Extracted data START

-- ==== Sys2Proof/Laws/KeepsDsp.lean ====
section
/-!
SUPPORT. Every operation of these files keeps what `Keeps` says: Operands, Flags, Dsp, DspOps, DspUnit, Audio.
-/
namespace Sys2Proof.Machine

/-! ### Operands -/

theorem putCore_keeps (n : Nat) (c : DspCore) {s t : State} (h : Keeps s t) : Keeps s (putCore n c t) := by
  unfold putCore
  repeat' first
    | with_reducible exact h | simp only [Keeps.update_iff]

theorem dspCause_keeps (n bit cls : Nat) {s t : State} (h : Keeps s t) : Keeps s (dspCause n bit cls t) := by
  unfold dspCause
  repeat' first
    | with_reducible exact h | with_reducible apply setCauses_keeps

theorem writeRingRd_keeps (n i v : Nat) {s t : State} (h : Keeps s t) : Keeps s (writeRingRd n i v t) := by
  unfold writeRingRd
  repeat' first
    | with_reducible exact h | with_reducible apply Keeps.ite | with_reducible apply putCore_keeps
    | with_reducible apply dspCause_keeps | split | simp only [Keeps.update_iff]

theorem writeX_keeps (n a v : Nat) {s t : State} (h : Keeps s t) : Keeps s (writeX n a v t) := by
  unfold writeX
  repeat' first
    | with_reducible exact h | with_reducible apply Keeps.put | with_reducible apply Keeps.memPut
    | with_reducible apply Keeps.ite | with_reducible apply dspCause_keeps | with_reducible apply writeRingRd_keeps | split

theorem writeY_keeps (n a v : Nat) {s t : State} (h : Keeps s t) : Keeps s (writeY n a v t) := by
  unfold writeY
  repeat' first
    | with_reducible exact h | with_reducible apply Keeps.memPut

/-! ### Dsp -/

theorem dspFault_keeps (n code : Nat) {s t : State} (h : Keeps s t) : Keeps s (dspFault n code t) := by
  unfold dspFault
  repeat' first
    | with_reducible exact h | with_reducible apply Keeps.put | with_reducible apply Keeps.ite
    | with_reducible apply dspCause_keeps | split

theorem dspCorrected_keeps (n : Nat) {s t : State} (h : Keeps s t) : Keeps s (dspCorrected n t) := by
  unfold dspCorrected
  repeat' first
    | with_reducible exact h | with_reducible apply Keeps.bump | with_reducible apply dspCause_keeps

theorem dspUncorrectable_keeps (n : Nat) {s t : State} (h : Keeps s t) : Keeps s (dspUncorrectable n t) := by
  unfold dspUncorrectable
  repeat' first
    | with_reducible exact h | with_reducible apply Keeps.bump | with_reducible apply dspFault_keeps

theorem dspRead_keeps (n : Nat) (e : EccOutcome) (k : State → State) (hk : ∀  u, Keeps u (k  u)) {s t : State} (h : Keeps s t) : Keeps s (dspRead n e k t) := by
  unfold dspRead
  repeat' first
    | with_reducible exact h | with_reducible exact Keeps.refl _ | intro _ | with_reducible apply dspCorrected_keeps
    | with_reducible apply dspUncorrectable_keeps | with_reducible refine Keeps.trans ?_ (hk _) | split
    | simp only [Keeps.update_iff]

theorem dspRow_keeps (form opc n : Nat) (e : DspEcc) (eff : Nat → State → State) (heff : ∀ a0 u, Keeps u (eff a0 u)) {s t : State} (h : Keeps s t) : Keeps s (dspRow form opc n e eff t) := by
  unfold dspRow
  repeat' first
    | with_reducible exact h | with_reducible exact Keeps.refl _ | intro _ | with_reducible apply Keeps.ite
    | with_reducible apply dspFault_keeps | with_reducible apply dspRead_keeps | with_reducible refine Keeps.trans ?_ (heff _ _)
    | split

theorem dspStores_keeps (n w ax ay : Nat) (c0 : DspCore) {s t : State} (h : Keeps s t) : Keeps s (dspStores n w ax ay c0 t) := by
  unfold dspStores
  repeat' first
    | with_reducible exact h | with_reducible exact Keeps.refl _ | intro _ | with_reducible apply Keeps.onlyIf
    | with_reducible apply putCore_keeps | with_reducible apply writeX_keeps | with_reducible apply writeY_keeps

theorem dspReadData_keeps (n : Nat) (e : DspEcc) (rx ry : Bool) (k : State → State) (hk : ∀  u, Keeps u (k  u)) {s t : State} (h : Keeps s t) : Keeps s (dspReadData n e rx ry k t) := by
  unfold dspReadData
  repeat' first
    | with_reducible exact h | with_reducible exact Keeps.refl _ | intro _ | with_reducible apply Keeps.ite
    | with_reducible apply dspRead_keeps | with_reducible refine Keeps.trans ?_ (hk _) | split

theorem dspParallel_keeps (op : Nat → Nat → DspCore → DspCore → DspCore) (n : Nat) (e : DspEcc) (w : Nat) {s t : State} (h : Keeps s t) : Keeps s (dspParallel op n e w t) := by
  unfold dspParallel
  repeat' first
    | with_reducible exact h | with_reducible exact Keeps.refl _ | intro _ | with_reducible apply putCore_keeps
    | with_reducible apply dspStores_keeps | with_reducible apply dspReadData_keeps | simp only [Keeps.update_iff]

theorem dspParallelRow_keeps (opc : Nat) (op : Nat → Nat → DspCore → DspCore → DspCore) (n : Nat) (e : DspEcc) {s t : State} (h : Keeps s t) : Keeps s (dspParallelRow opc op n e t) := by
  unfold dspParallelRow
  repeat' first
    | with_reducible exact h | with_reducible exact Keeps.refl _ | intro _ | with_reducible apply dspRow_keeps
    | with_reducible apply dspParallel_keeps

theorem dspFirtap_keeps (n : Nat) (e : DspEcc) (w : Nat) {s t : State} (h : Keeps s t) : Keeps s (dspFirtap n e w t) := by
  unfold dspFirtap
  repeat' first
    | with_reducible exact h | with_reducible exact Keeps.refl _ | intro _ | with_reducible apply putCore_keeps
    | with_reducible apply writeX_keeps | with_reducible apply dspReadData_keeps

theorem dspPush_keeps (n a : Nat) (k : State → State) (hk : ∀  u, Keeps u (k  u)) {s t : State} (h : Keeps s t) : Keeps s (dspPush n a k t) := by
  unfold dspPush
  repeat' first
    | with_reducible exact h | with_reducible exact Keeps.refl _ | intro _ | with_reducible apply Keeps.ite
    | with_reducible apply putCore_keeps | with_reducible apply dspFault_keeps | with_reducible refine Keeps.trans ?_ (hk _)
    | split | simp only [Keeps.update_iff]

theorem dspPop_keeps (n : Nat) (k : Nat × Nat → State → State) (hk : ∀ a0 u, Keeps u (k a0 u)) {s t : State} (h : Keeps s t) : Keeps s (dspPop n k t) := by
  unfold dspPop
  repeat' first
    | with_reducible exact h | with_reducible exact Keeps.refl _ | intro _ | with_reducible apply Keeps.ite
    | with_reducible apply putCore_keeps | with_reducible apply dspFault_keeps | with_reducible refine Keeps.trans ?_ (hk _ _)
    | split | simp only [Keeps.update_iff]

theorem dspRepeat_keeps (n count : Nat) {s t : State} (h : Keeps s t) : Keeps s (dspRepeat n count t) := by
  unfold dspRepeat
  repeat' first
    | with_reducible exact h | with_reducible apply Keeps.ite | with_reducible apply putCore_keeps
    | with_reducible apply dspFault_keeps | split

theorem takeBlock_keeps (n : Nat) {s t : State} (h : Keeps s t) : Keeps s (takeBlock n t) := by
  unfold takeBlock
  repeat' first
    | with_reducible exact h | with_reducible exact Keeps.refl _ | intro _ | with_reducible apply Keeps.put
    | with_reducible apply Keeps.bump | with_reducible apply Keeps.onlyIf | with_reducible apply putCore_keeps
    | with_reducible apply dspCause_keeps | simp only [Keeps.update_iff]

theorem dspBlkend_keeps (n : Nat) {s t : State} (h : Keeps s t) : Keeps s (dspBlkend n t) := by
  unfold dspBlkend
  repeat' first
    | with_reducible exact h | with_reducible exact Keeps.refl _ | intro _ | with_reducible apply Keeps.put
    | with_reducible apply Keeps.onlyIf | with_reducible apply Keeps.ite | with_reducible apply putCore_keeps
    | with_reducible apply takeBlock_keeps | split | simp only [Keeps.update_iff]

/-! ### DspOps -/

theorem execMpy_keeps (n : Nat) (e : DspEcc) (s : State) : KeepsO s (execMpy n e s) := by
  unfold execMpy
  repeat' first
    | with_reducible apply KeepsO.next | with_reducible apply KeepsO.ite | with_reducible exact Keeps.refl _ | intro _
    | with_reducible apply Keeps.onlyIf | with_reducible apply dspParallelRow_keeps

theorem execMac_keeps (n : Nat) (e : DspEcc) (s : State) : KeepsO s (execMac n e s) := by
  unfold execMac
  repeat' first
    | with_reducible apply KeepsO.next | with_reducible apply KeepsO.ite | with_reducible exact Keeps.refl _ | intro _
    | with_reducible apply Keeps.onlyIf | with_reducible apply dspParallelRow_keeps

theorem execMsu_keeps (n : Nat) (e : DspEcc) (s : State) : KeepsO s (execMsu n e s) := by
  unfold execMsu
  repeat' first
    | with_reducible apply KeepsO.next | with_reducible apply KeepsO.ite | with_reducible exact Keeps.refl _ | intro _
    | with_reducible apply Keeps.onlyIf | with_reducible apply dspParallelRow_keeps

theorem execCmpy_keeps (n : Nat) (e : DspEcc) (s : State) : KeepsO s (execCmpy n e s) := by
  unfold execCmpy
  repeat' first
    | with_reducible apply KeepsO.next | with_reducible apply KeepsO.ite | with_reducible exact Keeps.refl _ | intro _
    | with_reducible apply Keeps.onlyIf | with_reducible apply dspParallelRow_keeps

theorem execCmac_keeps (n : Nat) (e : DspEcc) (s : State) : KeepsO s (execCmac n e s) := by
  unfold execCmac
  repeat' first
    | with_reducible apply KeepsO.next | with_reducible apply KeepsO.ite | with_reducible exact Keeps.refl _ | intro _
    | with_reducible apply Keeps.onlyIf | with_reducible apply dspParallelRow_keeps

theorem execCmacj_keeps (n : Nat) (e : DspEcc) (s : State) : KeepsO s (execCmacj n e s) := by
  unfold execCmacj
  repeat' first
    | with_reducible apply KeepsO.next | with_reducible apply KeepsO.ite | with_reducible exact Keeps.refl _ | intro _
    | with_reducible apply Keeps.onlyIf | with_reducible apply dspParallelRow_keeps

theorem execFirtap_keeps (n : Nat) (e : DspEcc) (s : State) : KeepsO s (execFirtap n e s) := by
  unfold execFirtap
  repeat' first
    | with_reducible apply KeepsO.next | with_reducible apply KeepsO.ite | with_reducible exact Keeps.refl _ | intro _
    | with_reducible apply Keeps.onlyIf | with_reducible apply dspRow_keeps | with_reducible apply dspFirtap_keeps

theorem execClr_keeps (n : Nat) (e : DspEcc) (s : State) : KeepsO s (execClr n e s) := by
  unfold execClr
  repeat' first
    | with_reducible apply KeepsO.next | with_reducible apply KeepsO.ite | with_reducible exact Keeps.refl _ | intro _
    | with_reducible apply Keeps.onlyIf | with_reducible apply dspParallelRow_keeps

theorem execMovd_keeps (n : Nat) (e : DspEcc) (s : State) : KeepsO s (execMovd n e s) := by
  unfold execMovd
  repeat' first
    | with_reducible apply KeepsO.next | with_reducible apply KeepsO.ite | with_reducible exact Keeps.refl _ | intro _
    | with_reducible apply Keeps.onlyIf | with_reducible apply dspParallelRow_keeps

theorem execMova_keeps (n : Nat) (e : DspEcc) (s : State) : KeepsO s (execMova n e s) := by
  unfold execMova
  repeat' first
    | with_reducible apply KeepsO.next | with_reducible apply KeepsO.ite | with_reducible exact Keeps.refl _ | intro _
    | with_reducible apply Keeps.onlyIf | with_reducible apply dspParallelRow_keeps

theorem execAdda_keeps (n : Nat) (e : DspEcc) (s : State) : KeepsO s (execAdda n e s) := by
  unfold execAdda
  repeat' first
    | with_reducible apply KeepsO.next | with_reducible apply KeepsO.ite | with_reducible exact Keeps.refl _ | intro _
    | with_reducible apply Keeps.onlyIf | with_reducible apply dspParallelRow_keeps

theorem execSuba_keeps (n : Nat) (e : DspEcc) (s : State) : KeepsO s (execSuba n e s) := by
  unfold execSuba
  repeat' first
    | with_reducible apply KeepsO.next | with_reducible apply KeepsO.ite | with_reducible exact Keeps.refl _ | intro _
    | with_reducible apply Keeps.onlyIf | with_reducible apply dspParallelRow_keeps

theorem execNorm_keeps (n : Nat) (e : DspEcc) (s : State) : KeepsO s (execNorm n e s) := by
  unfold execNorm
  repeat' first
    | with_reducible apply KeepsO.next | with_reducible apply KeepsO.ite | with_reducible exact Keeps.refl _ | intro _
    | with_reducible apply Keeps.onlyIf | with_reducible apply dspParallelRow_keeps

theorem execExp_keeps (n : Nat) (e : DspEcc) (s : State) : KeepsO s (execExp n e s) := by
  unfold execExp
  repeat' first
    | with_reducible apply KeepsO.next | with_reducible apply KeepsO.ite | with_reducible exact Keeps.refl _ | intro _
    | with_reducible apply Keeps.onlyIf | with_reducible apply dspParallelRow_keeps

Extracted data END
Extracted data START

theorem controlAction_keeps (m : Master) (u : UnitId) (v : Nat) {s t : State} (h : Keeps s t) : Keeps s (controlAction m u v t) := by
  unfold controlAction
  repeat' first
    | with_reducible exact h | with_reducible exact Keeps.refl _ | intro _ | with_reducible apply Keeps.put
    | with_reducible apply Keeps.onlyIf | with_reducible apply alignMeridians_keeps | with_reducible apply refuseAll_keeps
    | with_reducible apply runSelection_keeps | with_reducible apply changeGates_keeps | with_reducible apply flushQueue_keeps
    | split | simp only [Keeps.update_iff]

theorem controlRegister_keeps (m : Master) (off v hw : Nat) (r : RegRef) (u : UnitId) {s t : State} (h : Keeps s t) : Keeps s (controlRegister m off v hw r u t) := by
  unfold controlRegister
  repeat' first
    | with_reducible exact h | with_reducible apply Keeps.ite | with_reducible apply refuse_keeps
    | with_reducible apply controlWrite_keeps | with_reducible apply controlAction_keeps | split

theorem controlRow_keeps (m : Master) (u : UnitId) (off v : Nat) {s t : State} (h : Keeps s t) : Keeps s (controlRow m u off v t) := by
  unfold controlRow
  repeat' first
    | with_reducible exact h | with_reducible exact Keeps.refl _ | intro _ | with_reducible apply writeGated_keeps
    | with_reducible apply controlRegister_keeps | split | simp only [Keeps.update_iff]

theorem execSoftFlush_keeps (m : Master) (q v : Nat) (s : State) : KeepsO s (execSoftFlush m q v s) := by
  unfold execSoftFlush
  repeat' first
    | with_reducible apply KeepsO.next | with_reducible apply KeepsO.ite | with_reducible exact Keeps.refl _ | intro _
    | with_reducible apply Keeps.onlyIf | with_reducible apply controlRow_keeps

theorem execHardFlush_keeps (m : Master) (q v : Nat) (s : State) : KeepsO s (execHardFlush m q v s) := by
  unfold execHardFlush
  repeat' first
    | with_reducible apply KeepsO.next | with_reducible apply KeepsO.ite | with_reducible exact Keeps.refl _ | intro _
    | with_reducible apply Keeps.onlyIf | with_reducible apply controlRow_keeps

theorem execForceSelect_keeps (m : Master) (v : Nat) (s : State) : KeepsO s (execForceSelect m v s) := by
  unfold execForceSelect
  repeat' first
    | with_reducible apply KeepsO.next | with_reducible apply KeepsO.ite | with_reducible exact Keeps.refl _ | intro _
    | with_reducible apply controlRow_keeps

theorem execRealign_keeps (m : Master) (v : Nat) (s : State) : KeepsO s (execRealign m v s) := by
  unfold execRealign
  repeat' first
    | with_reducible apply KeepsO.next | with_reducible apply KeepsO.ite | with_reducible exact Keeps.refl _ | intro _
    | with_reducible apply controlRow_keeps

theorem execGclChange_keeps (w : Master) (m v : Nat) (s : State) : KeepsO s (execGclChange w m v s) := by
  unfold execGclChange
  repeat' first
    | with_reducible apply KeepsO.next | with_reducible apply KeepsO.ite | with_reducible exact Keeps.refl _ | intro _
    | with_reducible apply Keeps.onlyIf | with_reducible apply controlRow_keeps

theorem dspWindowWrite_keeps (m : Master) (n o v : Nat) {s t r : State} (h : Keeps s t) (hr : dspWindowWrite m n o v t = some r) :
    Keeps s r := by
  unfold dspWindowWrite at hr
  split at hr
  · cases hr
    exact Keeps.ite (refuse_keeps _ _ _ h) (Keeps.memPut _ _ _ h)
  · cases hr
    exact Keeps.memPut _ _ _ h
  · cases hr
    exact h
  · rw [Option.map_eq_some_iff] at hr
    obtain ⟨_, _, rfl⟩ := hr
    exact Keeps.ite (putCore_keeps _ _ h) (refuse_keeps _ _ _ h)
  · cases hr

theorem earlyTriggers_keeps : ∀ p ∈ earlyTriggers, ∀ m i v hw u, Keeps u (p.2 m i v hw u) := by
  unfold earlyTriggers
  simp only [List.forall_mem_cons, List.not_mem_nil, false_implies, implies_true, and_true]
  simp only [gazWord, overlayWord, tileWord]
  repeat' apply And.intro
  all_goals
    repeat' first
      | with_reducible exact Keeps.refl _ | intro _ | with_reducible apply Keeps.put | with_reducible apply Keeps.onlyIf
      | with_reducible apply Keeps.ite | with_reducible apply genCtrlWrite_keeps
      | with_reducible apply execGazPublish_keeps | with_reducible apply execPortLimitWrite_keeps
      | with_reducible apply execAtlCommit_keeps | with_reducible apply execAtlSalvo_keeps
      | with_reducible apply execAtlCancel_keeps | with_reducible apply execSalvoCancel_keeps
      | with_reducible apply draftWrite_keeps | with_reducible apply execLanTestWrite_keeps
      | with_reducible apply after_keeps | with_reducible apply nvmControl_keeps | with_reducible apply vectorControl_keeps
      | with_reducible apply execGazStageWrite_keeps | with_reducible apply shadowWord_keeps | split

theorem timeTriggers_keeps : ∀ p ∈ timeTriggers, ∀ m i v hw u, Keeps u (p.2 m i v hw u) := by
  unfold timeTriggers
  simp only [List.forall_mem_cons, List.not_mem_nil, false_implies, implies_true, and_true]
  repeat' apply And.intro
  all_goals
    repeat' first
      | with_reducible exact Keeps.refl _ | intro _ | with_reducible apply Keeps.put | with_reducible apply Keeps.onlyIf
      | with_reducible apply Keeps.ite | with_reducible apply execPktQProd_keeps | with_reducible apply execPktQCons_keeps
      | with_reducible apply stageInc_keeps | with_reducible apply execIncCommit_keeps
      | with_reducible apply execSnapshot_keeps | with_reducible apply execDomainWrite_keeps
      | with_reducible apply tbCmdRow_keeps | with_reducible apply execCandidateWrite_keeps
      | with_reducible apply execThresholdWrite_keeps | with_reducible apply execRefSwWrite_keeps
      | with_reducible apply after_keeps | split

Extracted data END

- [Work request]: What is needed is each line from the records with the word "dspPush" in it.

- [Solution to this exercise]:
theorem dspPush_keeps (n a : Nat) (k : State → State) (hk : ∀  u, Keeps u (k  u)) {s t : State} (h : Keeps s t) : Keeps s (dspPush n a k t) := by
  unfold dspPush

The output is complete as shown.